__WORK TASK__
Return every line of the data that contains the string "Option".

◇ ◇ ◇

-- ==== Sys2Proof/Laws/Discards.lean ====
section
/-! SUPPORT. What the discard of every OPEN group does (R37, R40, R41): its records, the freed members,
the returned credits, the streams and the group records. -/

namespace Sys2Proof.Machine

/-! ### Lists -/

/-- Two removals, one after the other, are one. -/
theorem filter_not_or {α : Type} (p q : α → Bool) (l : List α) :
    (l.filter fun a => !p a).filter (fun a => !q a) = l.filter fun a => !(p a || q a) := by
  rw [List.filter_filter]
  congr 1
  funext a
  cases p a <;> cases q a <;> rfl

/-- What two removals take out counts as what one takes out. -/
theorem filter_or_sum {α : Type} (p q : α → Bool) (f : α → Nat) (l : List α) :
    ((l.filter fun a => p a || q a).map f).sum =
      ((l.filter p).map f).sum + (((l.filter fun a => !p a).filter q).map f).sum := by
  induction l with
  | nil => rfl
  | cons a l ih =>
    cases hp : p a <;> cases hq : q a <;> simp [hp, hq] at ih ⊢ <;> omega

/-- The number of items two removals take out. -/
theorem filter_or_length {α : Type} (p q : α → Bool) (l : List α) :
    (l.filter fun a => p a || q a).length =
      (l.filter p).length + ((l.filter fun a => !p a).filter q).length := by
  simpa using filter_or_sum p q (fun _ => 1) l

/-! ### One discard after others -/

/-- The state in which a record of each of these groups stands, in order. -/
def listed (s : State) (mode : Mode) (cause : Cause) (ps : List (Nat × Nat × Group)) : State :=
  ps.foldl (fun x p =>
    x.recorded { x.record cause mode with stream := some p.1, count := some p.2.2.count }) s

/-- The records depend on the fault list and its counter alone. -/
theorem listed_congr {s v : State} (mode : Mode) (cause : Cause) (ps : List (Nat × Nat × Group))
    (hf : v.faults = s.faults) (hq : v.faultSeq = s.faultSeq) (ha : v.alert = s.alert) :
    (listed v mode cause ps).faults = (listed s mode cause ps).faults ∧
      (listed v mode cause ps).faultSeq = (listed s mode cause ps).faultSeq ∧
      (listed v mode cause ps).alert = (listed s mode cause ps).alert := by
  induction ps generalizing s v with
  | nil => exact ⟨hf, hq, ha⟩
  | cons p ps ih =>
    refine ih ?_ ?_ rfl
    · simp only [State.recorded, State.record, hf, hq]
    · simp only [State.recorded, hq]

/-- The entry is a member of one of these groups. -/
def memberOf (ps : List (Nat × Nat × Group)) (e : Entry) : Bool := ps.any fun p => e.inRecord p.2.1

/-- The groups of `ps` have been discarded out of `s`, and nothing else. -/
structure Discarded (s v : State) (mode : Mode) (cause : Cause) (ps : List (Nat × Nat × Group)) :
    Prop where
  faults : v.faults = (listed s mode cause ps).faults
  faultSeq : v.faultSeq = (listed s mode cause ps).faultSeq
  alert : v.alert = (listed s mode cause ps).alert
  staging : v.staging =
    { entries := s.staging.entries.filter fun e => !memberOf ps e
      freeEntries := s.staging.freeEntries + (s.staging.entries.filter (memberOf ps)).length
      freeUnits := s.staging.freeUnits + totalUnits (s.staging.entries.filter (memberOf ps)) }
  credits : v.credits = s.credits.giveBack s.mode.advertises
    { wh := (s.staging.entries.filter (memberOf ps)).length
      wd := totalUnits (s.staging.entries.filter (memberOf ps)), rd := 0 }
  opened : ∀ p ∈ ps, v.group? p.2.1 = none ∧ v.stream p.1 =
    { group := none, discards := min 255 ((s.stream p.1).discards + 1), lastCause := some cause }
  streams : ∀ i, (∀ p ∈ ps, p.1 ≠ i) → v.stream i = s.stream i
  groups : ∀ r, (∀ p ∈ ps, p.2.1 ≠ r) → v.group? r = s.group? r
  sizes : v.streams.length = s.streams.length
  frame : v =
    { s with
      faults := v.faults, faultSeq := v.faultSeq, alert := v.alert, staging := v.staging
      credits := v.credits, streams := v.streams, groups := v.groups }

/-- Nothing discarded. -/
theorem Discarded.nil (s : State) (mode : Mode) (cause : Cause) : Discarded s s mode cause [] := by
  have none : s.staging.entries.filter (memberOf []) = [] := by simp [memberOf]
  constructor <;> try rfl
  · rw [none]
    simp [memberOf, totalUnits]
  · rw [none]
    rfl
  · simp
  · simp
  · simp

/-- One more group discarded. -/
theorem Discarded.snoc {s v : State} {mode : Mode} {cause : Cause} {ps : List (Nat × Nat × Group)}
    (h : Discarded s v mode cause ps) (i r : Nat) (g : Group) (hi : i < s.streams.length)
    (hs : g.stream = i) (hg : s.group? r = some g) (newStream : ∀ p ∈ ps, p.1 ≠ i)
    (newRecord : ∀ p ∈ ps, p.2.1 ≠ r) :
    Discarded s (v.discard mode cause r) mode cause (ps ++ [(i, r, g)]) := by
  have same : v.group? r = some g := (h.groups r newRecord).trans hg
  have mode' : v.mode = s.mode := by
    rw [h.frame]
  have member : memberOf (ps ++ [(i, r, g)]) = fun e => memberOf ps e || e.inRecord r := by
    funext e
    simp [memberOf]
  have out : v.staging.entries.filter (Entry.inRecord r) =
      (s.staging.entries.filter fun e => !memberOf ps e).filter (Entry.inRecord r) := by
    rw [h.staging]
  have wholeLength : (s.staging.entries.filter (memberOf (ps ++ [(i, r, g)]))).length =
      (s.staging.entries.filter (memberOf ps)).length +
        (v.staging.entries.filter (Entry.inRecord r)).length := by
    rw [member, filter_or_length, out]
  have wholeUnits : totalUnits (s.staging.entries.filter (memberOf (ps ++ [(i, r, g)]))) =
      totalUnits (s.staging.entries.filter (memberOf ps)) +
        totalUnits (v.staging.entries.filter (Entry.inRecord r)) := by
    rw [member, totalUnits, filter_or_sum, out]
    rfl
  have recorded : listed s mode cause (ps ++ [(i, r, g)]) =
      (listed s mode cause ps).recorded { (listed s mode cause ps).record cause mode with
        stream := some i, count := some g.count } := by
    simp [listed]
  have discarded : v.discard mode cause r =
      { v with
        faults := pushFault v.faults
          { v.record cause mode with stream := some i, count := some g.count }
        faultSeq := v.faultSeq + 1#16
        alert := true
        staging :=
          { entries := v.staging.entries.filter fun e => !e.inRecord r
            freeEntries := v.staging.freeEntries + (v.staging.entries.filter (Entry.inRecord r)).length
            freeUnits := v.staging.freeUnits +
              totalUnits (v.staging.entries.filter (Entry.inRecord r)) }
        credits := v.credits.giveBack v.mode.advertises
          { wh := (v.staging.entries.filter (Entry.inRecord r)).length
            wd := totalUnits (v.staging.entries.filter (Entry.inRecord r)), rd := 0 }
        streams := v.streams.modify i fun st =>
          StreamState.countDiscard { st with group := none } cause
        groups := v.groups.set r none } := by
    rw [State.discard, same]
    simp only [State.freeGroup, State.appendFaultIn, State.modifyStream, State.freeEntriesBy,
      State.returnCredits, hs, State.record, List.modify_modify_eq]
    rfl
  constructor
  · rw [discarded, recorded]
    simp only [State.recorded, State.record, h.faults, h.faultSeq]
  · rw [discarded, recorded]
    simp only [State.recorded, h.faultSeq]
  · rw [discarded, recorded]
    rfl
  · rw [discarded]
    simp only
    rw [wholeLength, wholeUnits, member]
    rw [h.staging]
    simp only [filter_not_or, Nat.add_assoc]
  · rw [discarded]
    simp only
    rw [mode', h.credits, UpperCredits.giveBack_add, wholeLength, wholeUnits]
    rfl
  · intro p hp
    rcases List.mem_append.1 hp with hp | hp
    · obtain ⟨hf, hst⟩ := h.opened p hp
      rw [discarded]
      constructor
      · show (v.groups.set r none).getD p.2.1 none = none
        rw [getD_set]
        split
        · rfl
        · exact hf
      · show (v.streams.modify i _).getD p.1 .idle = _
        rw [← hst]
        simp only [List.getD_eq_getElem?_getD, List.getElem?_modify, State.stream,
          Ne.symm (newStream p hp), if_false]
        simp
    · simp only [List.mem_singleton] at hp
      subst hp
      rw [discarded]
      constructor
      · show (v.groups.set r none).getD r none = none
        rw [getD_set]
        split
        · rfl
        · next hr =>
          by_contra hn
          obtain ⟨a, ha⟩ := Option.ne_none_iff_exists'.1 hn
          exact hr ⟨rfl, lt_length_of_getD ha⟩
      · have hst := h.streams i newStream
        have hi' : i < v.streams.length := by rw [h.sizes]; exact hi
        show (v.streams.modify i _).getD i .idle = _
        rw [← hst]
        simp [State.stream, hi', StreamState.countDiscard, Config.discardMax]
  · intro j hj
    have hij : i ≠ j := hj (i, r, g) (by simp)
    rw [discarded, ← h.streams j fun p hp => hj p (List.mem_append_left _ hp)]
    show (v.streams.modify i _).getD j .idle = _
    simp [State.stream, List.getElem?_modify, hij]
  · intro q hq
    have hrq : r ≠ q := hq (i, r, g) (by simp)
    rw [discarded, ← h.groups q fun p hp => hq p (List.mem_append_left _ hp)]
    show (v.groups.set r none).getD q none = _
    rw [getD_set, if_neg (by simp [hrq])]
    rfl
  · rw [discarded]
    simp [h.sizes]
  · rw [discarded, mode']
    conv_lhs => rw [h.frame]
    rfl

/-- The stream's OPEN group, with the stream and the record. -/
def openAt (s : State) (i : Nat) : Option (Nat × Nat × Group) :=
  (s.stream i).group.bind fun r => (s.group? r).map fun g => (i, r, g)

/-- The discard of the OPEN groups of the first `n` streams. -/
theorem State.discardStreams_spec (s : State) (mode : Mode) (cause : Cause) (n : Nat)
    (hn : n ≤ s.streams.length) (good : ∀ i, s.streamGood i) :
    Discarded s ((List.range n).foldl (State.discardStream mode cause) s) mode cause
      ((List.range n).filterMap (openAt s)) := by
  induction n with
  | zero => exact .nil s mode cause
  | succ n ih =>
    have before := ih (by omega)
    rw [List.range_succ, List.foldl_append, List.filterMap_append, List.foldl_cons, List.foldl_nil]
    have earlierStreams : ∀ p ∈ (List.range n).filterMap (openAt s), p.1 < n ∧
        (s.stream p.1).group = some p.2.1 ∧ s.group? p.2.1 = some p.2.2 := by
      intro p hp
      obtain ⟨i, hi, e⟩ := List.mem_filterMap.1 hp
      simp only [openAt, Option.bind_eq_some_iff, Option.map_eq_some_iff] at e
      obtain ⟨r, hr, g, hg, rfl⟩ := e
      exact ⟨List.mem_range.1 hi, hr, hg⟩
    have newStream : ∀ p ∈ (List.range n).filterMap (openAt s), p.1 ≠ n := fun p hp => by
      have := (earlierStreams p hp).1
      omega
    rw [State.discardStream, before.streams n newStream]
    cases hr : (s.stream n).group with
    | none => simpa [openAt, hr] using before
    | some r =>
      obtain ⟨g, hg, hs, _⟩ := good n r hr
      have newRecord : ∀ p ∈ (List.range n).filterMap (openAt s), p.2.1 ≠ r := fun p hp e => by
        obtain ⟨hlt, hopen, hgroup⟩ := earlierStreams p hp
        obtain ⟨g', hg', hs', _⟩ := good p.1 p.2.1 hopen
        rw [e, hg] at hg'
        cases hg'
        omega
      have after := before.snoc n r g (by omega) hs hg newStream newRecord
      simpa [openAt, hr, hg] using after

/-- The discard of every OPEN group. -/
theorem State.discardOpen_spec (s : State) (mode : Mode) (cause : Cause)
    (sized : s.streams.length = Config.streams) (good : ∀ i, s.streamGood i) :
    Discarded s (s.discardOpen mode cause) mode cause s.openGroups :=
  s.discardStreams_spec mode cause Config.streams (by omega) good

/-- In the words of the statements, for a state `w` whose groups, streams, staging and fault list are those
the discards began with. -/
theorem Discarded.openDiscarded {s v w : State} {mode : Mode} {cause : Cause}
    (h : Discarded s v mode cause s.openGroups) (hg : w.groups = s.groups)
    (hs : ∀ i, (w.stream i).group = (s.stream i).group) (hst : w.staging = s.staging)
    (hf : w.faults = s.faults)
    (hq : w.faultSeq = s.faultSeq) (ha : w.alert = s.alert) :
    w.OpenDiscarded v mode cause ∧ v.credits = s.credits.giveBack s.mode.advertises w.openAmount := by
  have opened : w.openGroups = s.openGroups := by
    simp only [State.openGroups, State.group?, hg, hs]
  have members : w.openMembers = s.openMembers := by
    simp only [State.openMembers, opened, hst]
  obtain ⟨faults, seq, alert⟩ := listed_congr mode cause s.openGroups hf hq ha
  refine ⟨⟨?_, ?_, ?_, ?_⟩, ?_⟩
  · rw [opened]
    exact h.faults.trans faults.symm
  · rw [opened]
    exact h.faultSeq.trans seq.symm
  · rw [opened]
    exact h.alert.trans alert.symm
  · rw [opened, members, hst]
    exact h.staging
  · rw [State.openAmount, members]
    exact h.credits

end Sys2Proof.Machine
end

◇ ◇ ◇

__TASK SOLUTION__
          obtain ⟨a, ha⟩ := Option.ne_none_iff_exists'.1 hn
def openAt (s : State) (i : Nat) : Option (Nat × Nat × Group) :=
      simp only [openAt, Option.bind_eq_some_iff, Option.map_eq_some_iff] at e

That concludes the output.